Well that didnt work. It seems that the app i tried origionally worked to a degree because in Hboot up top it says s-on. Only problem is everytime i try to load up the PG05IMG.ZIP it runs through saying no image, no image, no image and then just goes back to bootloader screen where i can either reboot the phone back to Hboot, or select bootloader and it tries to load up its update again where it fails. another problem is im not familiar with adb or sdk so now im thinking i might be SOL. I thought loading up a PG05.ZIP and letting it run might fix it but i guess not.


----------



## Hellboy (May 8, 2012)

Its failing I think because you have s on. You might need to root again.

Sent from my ADR6400L using Tapatalk 2


----------



## Hellboy (May 8, 2012)

To the other more knowledgeable people out there. Can he flash a ruu with s on?

Sent from my ADR6400L using Tapatalk 2


----------



## djj624 (Aug 12, 2011)

Hellboy i think your right about the S-on. Its probably why it wont flash the ruu. I might try to reroot doing the thunderbolt root toolkit(not sure if it will work with the phone this far gone, lol) anyone have the tbolt drivers? Everytime i plug in my usb cord from the phone when it trys to install it gets to a point then fails.


----------



## Hellboy (May 8, 2012)

The drivers should be some where in that link I posted. I would try to root revolutionary way. How I did mine 5 bolts and if I can do it anyone can do it easily lol. I am not known as a smart man lol.

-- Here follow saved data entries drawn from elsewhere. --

-- ==== Sys2Proof/Machine/Tick.lean ====
section
/-!
DEFINITION. What one microsecond of the device's own clocks brings when no command waits: the epoch, the counters that count time, and the
measured values that the device refreshes by itself (log entries 6 and 7).
-/
namespace Sys2Proof.Machine

/-- The epoch advances by 1 per microsecond (R363). -/
def epochTick : Prog := epochEng fun e => if e.running then { e with count := (e.count + 1) % 2 ^ 48 } else e

/-- A field takes an open value: what the converter measures. (DEDUCED, log entry 7) -/
def measure (x : Fld) : Prog := withFree fun k => set x k

/-- The feeds, the bus and the pack as the block's comparators see them follow what the converter has just measured (R181-R193). -/
def feedSeen : Prog := .dyn fun s => feedEng fun e => { e with
    vA := s.f FEED_VA_V
    vB := s.f FEED_VB_V
    vpb := s.f FEED_VPB_V
    pack := s.f PATH_VBAK_MV }

/-- The free-running grids of 50 µs and 100 µs: supplies, feeds, pack, and the manager's coils (REG_VSYS, R203, R205, R208). (DEDUCED, log entry 7) -/
def gridTick : Prog := .dyn fun s =>
  blk [whenB (s.now % 100 == 0)
      (blk [forEach [REG_VSYS_MV10, FEED_VA_V, FEED_VB_V, FEED_VPB_V, FEED_IEF_I, PATH_VBAK_MV, PATH_IBAK_MA] measure, feedSeen, efLook]),
    whenB (s.now % 50 == 0 && s.isMgr) (forEach [0, 1, 2] fun n => measure (CONT_COIL_MA n))]

/-- The rails that switch (R158): a microsecond of their periods. -/
def railTick : Prog := .dyn fun s => forEach ((List.range 4).filter fun r => s.b (PHC_STATUS_ON.bit r)) railUs

/-- The limiters of a charge that runs (R197), shown in CHG_STATUS: the front die at or above the warning threshold, the pack strictly
below T_COLD, and the e-fuse's share. (DEDUCED, log entries 97, 114) -/
def chgLimits : Prog := .dyn fun s =>
  let run := 2 ≤ s.chg && s.chg ≤ 5
  let die := (s.dieTemp 0).getD (s.i THM_MAX_T_F)
  blk [setB (CHG_STATUS_LIMITS.bit 0) (run && 10 * (s.f THM_THR_WARN : Int) ≤ die),
    setB (CHG_STATUS_LIMITS.bit 2) (run && s.b CHG_TEMP_TEN && s.packTemp < 100 * s.i CHG_TEMP_T_COLD),
    .dyn fun t => setB (CHG_STATUS_LIMITS.bit 1) (run && 0 < t.shareExcess t.chgThermal)]

/-- The end of a millisecond: the charger's suspend conditions, its limiters and its timer, the leases, the age of the rack
current, and the ring's load (R197, R198, R362). (DEDUCED, log entry 97) -/
def msTick : Prog := whenS (fun s => s.now % 1000 == 0)
  (blk [trimMs, chgPathCheck, chgLimits, chgMs, contactLook, leaseLook, estLook, ringMs, rackMs, mirExpiry, ceJudge])

/-- What falls due at the present epoch: brackets, snapshots, commits (R372-R387); and packets and blocks that have not come (R370, R377). -/
def epochUs : Prog :=
  blk [whenS (fun s => s.eng.epoch.running) (blk [bracketLatched, brkTimeout, cmDecide, cmApply, cmQuery, cmInDoubt, cmHoldEnd, cmDeadline, snapDue,
      snapDone, snapLate]),
    pathUs, syncTimeout, .dyn fun s => forEach s.eng.epoch.mir fun r => mirTimeout r.tid]

/-- One microsecond. (DESIGN CHOICE, log entry 6) -/
def tick : Prog := blk [epochTick, epochUs, ringUs, rackUs, balUs, slotLook, thmUs, orShelf rtcUs, gridTick, railTick, limTick, msTick, secUs, keyUs, wdgUs, fltUs, icuUs]

/-- An idle step: model time advances by one microsecond. (DESIGN CHOICE, log entry 6; DEDUCED, log entry 94) -/
def idle (s : State) : State := tick.run { s with now := s.now + 1 }

end Sys2Proof.Machine
end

Sent from my ADR6400L using Tapatalk 2


----------



## Hellboy (May 8, 2012)

Better yet I would make an account on android forums if not already have one. Pm scotty85 as he knows all the stuff about rooting and he should be able to help you with your problem quickly. Before you really screw the phone up lol.

Sent from my ADR6400L using Tapatalk 2


----------



## djj624 (Aug 12, 2011)

Tried using revolutionary to reroot and its stuck on waiting for device. I found the drivers installed them but the program just cant find the phone. Probably cause the phone wont boot past the damn HBoot.


----------



## Hellboy (May 8, 2012)

I would pm scotty85 over on the other board. He is very good.

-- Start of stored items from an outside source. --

-- ==== Sys2Proof/Certificates/Slice0/Obligations.lean ====
section
/-!
DEFINITION. The statements for the provers, from the numbered rules of spec/.
-/
open Sys2Proof Sys2Proof.Machine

Sent from my ADR6400L using Tapatalk 2


----------



## trter10 (Jan 4, 2012)

An RUU will work with S-ON, to me this seems like a messed up SD card, try the RUU with another one if you have it avail.
If you don't have another SD there is still a way, PM me for info


----------



## zlebors (May 22, 2012)

I have the same problem, even worst.

So I have this Tbolt with LOCKED S-On keeps rebooting over and over.
I did put PG05IMG.zip and the update progress was ok,but it keep rebooting.

my question is: any posibility to get my Tbolt back normal completly stock?


----------



## scotty85 (Jul 16, 2011)

as long as you can get to hboot,you can run the newest ruu.

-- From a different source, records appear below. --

-- ==== Sys2Proof/Tests/Slice0.lean ====
section
/-!
SUPPORT. Our own tests: worked examples of the spec, ill-formed commands, and, for every statement, states and operands that meet the
conditions of each of its clauses.
-/
namespace Sys2Proof.Machine

-- Each test waits for the kernel: one after another they need one thread's stack.
set_option Elab.async false

/-- A state after reset but for the registers given (addresses rising). -/
def onRegs (l : List (Nat × Word)) : State := { State.reset with regs := (l.foldl (fun m p => store regReset p.1 p.2 m) []) }
def fOf (x : Fld) (v : Nat) : Word := putBits (regReset x.reg) x.lo x.wd v
def pkt0 : Pkt := ⟨0, 0, 0, 0, [0], 0⟩
def frame0 : Frame := ⟨0, 1, 0, List.replicate 32 0⟩
def orF (l : List (Fld × Nat)) : Word := l.foldl (fun w p => putBits w p.1.lo p.1.wd p.2) (match l with | [] => 0 | p :: _ => regReset p.1.reg)
/-- Released, ATTEND, role `r`, mode `m`, and the fields given. -/
def unit (r m : Nat) (l : List (Fld × Nat)) : State := { State.reset with
  regs := ((IDENT_ROLE_ROLE, r) :: (MODE_CUR_MODE, m) :: (RST_BOOT_STEP, 8) :: l).foldl
    (fun g p => store regReset p.1.reg (putBits (look regReset g p.1.reg) p.1.lo p.1.wd p.2) g) [] }
def mgr (m : Nat) (l : List (Fld × Nat)) : State := unit 2 m l
def wrk (m : Nat) (l : List (Fld × Nat)) : State := unit 1 m l
/-- Port A is UP. -/
def weldUp (s : State) : State := { s with eng := { s.eng with boot := { s.eng.boot with cores := [true, true, true] } } }
def upA (s : State) : State := (set (RING_P_STATUS_STATE 0) 4).run s

/-- The state that a command answers. -/
def ran (i : Instr) (s : State) : State := match exec i s with | .next t => t | _ => State.reset

/-! ### Ill-formed commands are seen to be -/

/-- `n` codes of zero. -/
def ints (n : Nat) : List Int := List.replicate n 0


theorem test_wf_frame : (Instr.framePublish (ints 32) 0).wf = true ∧ (Instr.framePublish (ints 31) 0).wf = false ∧
    (Instr.framePublish (40000 :: ints 31) 0).wf = false := by decide
theorem test_wf_burst : (Instr.burstDone [1, -1]).wf = true ∧ (Instr.burstDone [32768]).wf = false := by decide
theorem test_wf_direct : (Instr.directResultReady false (-32768) false).wf = true ∧ (Instr.directResultReady false 32768 false).wf = false := by decide
theorem test_wf_path_test : (Instr.pathTestChannel 0 0).wf = true ∧ (Instr.pathTestChannel 0 40000).wf = false := by decide
theorem test_wf_stream : (Instr.streamFrameRx 0 1 0 0 (List.replicate 32 0) 0).wf = true ∧
    (Instr.streamFrameRx 0 1 0 0 (List.replicate 33 0) 0).wf = false ∧ (Instr.streamFrameRx 0 1 0 0 (65536 :: List.replicate 31 0) 0).wf = false := by
  decide
theorem test_wf_forward : (Instr.streamFrameForward 0 1 0 0 (List.replicate 32 0) 0).wf = true ∧
    (Instr.streamFrameForward 0 1 0 0 [] 0).wf = false := by decide
theorem test_wf_readings : (Instr.thmShutdown [ints 6]).wf = true ∧ (Instr.thmShutdown [ints 6, ints 5]).wf = false := by decide
theorem test_wf_words : (Instr.xspiRead 0 65535 []).wf = true ∧ (Instr.xspiRead 0 65536 []).wf = false := by decide
theorem test_wf_packet : (Instr.ackRx 0 pkt0).wf = true ∧ (Instr.ackRx 0 { pkt0 with data := [] }).wf = false ∧
    (Instr.ackRx 0 { pkt0 with dst := 64 }).wf = false ∧ (Instr.ackRx 0 { pkt0 with seq := 2 ^ 30 }).wf = false := by decide
theorem test_wf_trip : (Instr.tripRequest 6 200000 []).wf = true ∧ (Instr.tripRequest 6 1000000 []).wf = false := by decide

/-! ### Worked examples of the spec, one step each -/

/-- 01_architecture.md, example after R31: 0x011D_6020 is EPOCH_LO of the CELL page of worker 7. -/
theorem test_mirror_address : (mgr 4 [(RING_ENUM_M, 16)]).windowOf 0x011D6020 = some (.mirror 7) ∧ 0x011D6020 - 0x1000000 - 7 * 0x40000 = hdrEpochLo pgCELL := by
  decide

/-- 04_operating_modes.md, example after R87: eight tolerances, DORMANT fails HOST, PROT, BAL and RING, and BOUND reads 0x47. -/
theorem test_mode_bound : (ran (.modeLtolWrite .core 7 25000) (onRegs [(IDENT_ROLE, 1), (MODE_ATT_PER, 1000), (MODE_DORM_PER, 10), (MODE_LTOL 0, 2000),
      (MODE_LTOL 1, 150000), (MODE_LTOL 2, 5000), (MODE_LTOL 3, 20000), (MODE_LTOL 4, 0xFFFFFFFF), (MODE_LTOL 5, 0xFFFFFFFF), (MODE_LTOL 6, 2000),
      (RST_BOOT, 8)])).f MODE_LIMIT_BOUND = 0x47 := by decide +kernel

/-- 05_reset_and_bring_up.md, example after R113: RESET_N accepted during bring-up leaves RST_CAUSE at 0x5000_008C. -/
theorem test_reset_cause : (ran .resetNAccept { onRegs [(RST_CAUSE, 0x4000000C), (RST_BOOT, 6)] with eng := { boot := { pinLow := true } } }).reg RST_CAUSE = 0x5000008C := by
  decide +kernel

/-- 17_epochs_and_coherence.md, R364: the high half of epoch 5,000,000,000 is captured by the read of the low half. -/
theorem test_epoch_pair : (ran (.epochNowLoRead .core) { mgr 4 [] with eng := { epoch := { count := 5000000000 } } }).resp = [0x2A05F200] ∧
    (ran (.epochNowLoRead .core) { mgr 4 [] with eng := { epoch := { count := 5000000000 } } }).f EPOCH_NOW_HI_EPOCH = 1 := by decide +kernel

/-- 18_rack_services.md, example after R414: 0.350 V and −0.130 V give ISO_R 0x75B and ISO_IDC 110. -/
theorem test_iso : (ran (.isoHalfEnd (-130000) (-130000) false) { mgr 4 [(ISO_STATUS_STATE, 2), (ISO_NET_INJ_V, 500), (ISO_NET_R_SER, 200)] with
      eng := { rack := { isoPos := some (350000, true, false) } }, now := 50000000 }).reg ISO_R = 0x75B := by decide +kernel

to my knowledge, actual .exe RUUs do not exist for 2.11.605.19,so youll have to flash PG05IMG in hboot. you can download from here: http://shipped-roms.....19_PG05IMG.zip

rename PG05IMG,boot,to hboot,allow update. if it fails at first with a security warning pull the battery,go back to hboot and flash a second time.

the files in the OP of the android forums thread did not work,as mentiond,because you were s-on. they are unsigned,and require the s-off hboot to flash.

if you do have an sd card issue,you may need to reformat,or replace the sd.

let us know what happens from trying to run the full,signed ruu for 2.11.605.19


----------



## scotty85 (Jul 16, 2011)

zlebors said:


> I have the same problem, even worst.
> 
> So I have this Tbolt with LOCKED S-On keeps rebooting over and over.
> I did put PG05IMG.zip and the update progress was ok,but it keep rebooting.
> ...


try the same directions as above. let us know if any partitions hang and will not completely flash.

if all partitions flash,with an "ok" and the rebooting persists,its time for a warranty replacement,upgrade,or new phone on craiglist.


----------



## djj624 (Aug 12, 2011)

Appreciate the help, but still no luck. Took a pic and this is what I get.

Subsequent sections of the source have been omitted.